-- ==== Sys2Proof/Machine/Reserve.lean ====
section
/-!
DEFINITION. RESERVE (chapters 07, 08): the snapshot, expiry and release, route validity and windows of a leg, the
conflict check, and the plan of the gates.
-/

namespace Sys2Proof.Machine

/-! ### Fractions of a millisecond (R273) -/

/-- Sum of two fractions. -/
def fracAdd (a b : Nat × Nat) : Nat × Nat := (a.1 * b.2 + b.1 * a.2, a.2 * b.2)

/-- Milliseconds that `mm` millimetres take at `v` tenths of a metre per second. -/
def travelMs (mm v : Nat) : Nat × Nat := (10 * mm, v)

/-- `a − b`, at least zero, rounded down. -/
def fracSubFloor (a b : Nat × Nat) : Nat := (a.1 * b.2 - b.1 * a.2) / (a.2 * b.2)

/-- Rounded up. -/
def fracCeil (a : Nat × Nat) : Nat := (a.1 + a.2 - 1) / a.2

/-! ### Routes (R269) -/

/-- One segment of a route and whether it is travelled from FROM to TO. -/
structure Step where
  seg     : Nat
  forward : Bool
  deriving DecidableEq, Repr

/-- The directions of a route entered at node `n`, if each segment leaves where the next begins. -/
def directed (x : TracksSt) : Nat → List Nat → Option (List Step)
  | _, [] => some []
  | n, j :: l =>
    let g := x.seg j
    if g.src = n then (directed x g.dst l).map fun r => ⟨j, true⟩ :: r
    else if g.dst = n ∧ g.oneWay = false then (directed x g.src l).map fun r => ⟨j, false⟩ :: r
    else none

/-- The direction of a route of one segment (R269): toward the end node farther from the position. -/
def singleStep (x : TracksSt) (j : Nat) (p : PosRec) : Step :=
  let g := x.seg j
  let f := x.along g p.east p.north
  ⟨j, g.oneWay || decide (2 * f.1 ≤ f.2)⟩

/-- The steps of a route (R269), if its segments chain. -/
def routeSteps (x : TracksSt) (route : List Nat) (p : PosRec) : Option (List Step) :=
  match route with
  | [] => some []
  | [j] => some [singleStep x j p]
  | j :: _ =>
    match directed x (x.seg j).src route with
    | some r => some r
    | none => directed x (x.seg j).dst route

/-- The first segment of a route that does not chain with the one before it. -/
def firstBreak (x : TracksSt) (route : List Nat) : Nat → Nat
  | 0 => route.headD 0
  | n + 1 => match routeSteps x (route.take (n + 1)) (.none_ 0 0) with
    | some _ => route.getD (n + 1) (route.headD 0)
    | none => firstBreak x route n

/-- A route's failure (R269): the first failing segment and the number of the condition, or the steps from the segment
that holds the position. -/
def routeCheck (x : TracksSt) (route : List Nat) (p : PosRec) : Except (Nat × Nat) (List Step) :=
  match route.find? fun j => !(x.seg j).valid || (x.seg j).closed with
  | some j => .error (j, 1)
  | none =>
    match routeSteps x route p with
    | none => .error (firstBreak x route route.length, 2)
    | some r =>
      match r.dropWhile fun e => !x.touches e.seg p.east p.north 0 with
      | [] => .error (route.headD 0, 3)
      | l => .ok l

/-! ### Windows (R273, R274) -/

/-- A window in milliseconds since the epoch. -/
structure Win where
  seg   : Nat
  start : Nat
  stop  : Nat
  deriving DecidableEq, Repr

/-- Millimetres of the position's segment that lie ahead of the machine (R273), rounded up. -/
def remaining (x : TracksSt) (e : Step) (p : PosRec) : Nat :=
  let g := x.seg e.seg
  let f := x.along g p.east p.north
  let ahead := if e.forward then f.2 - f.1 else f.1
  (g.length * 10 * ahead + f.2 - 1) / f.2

-=-=-=-=-

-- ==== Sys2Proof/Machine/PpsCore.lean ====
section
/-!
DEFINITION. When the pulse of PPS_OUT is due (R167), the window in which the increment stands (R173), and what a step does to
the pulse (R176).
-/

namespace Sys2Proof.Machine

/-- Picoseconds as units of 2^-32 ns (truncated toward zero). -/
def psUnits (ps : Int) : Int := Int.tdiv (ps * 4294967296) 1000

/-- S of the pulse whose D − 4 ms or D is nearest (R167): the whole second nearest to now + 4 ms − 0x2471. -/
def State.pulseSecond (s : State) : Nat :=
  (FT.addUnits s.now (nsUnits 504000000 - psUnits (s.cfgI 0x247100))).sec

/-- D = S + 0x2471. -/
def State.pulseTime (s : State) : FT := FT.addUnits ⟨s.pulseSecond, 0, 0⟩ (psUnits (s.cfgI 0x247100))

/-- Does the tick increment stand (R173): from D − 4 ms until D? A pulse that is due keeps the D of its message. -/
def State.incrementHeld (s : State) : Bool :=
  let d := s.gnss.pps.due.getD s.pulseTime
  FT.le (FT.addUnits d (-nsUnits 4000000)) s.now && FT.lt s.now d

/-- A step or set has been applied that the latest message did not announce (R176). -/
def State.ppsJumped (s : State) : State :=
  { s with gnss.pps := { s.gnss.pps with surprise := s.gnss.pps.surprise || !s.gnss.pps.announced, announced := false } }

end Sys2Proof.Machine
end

-=-=-=-=-

Problem requirements:
Find and copy each line in the material above where the string "match" occurs.

Answer to this problem:
  match route with
    match directed x (x.seg j).src route with
  | n + 1 => match routeSteps x (route.take (n + 1)) (.none_ 0 0) with
  match route.find? fun j => !(x.seg j).valid || (x.seg j).closed with
    match routeSteps x route p with
      match r.dropWhile fun e => !x.touches e.seg p.east p.north 0 with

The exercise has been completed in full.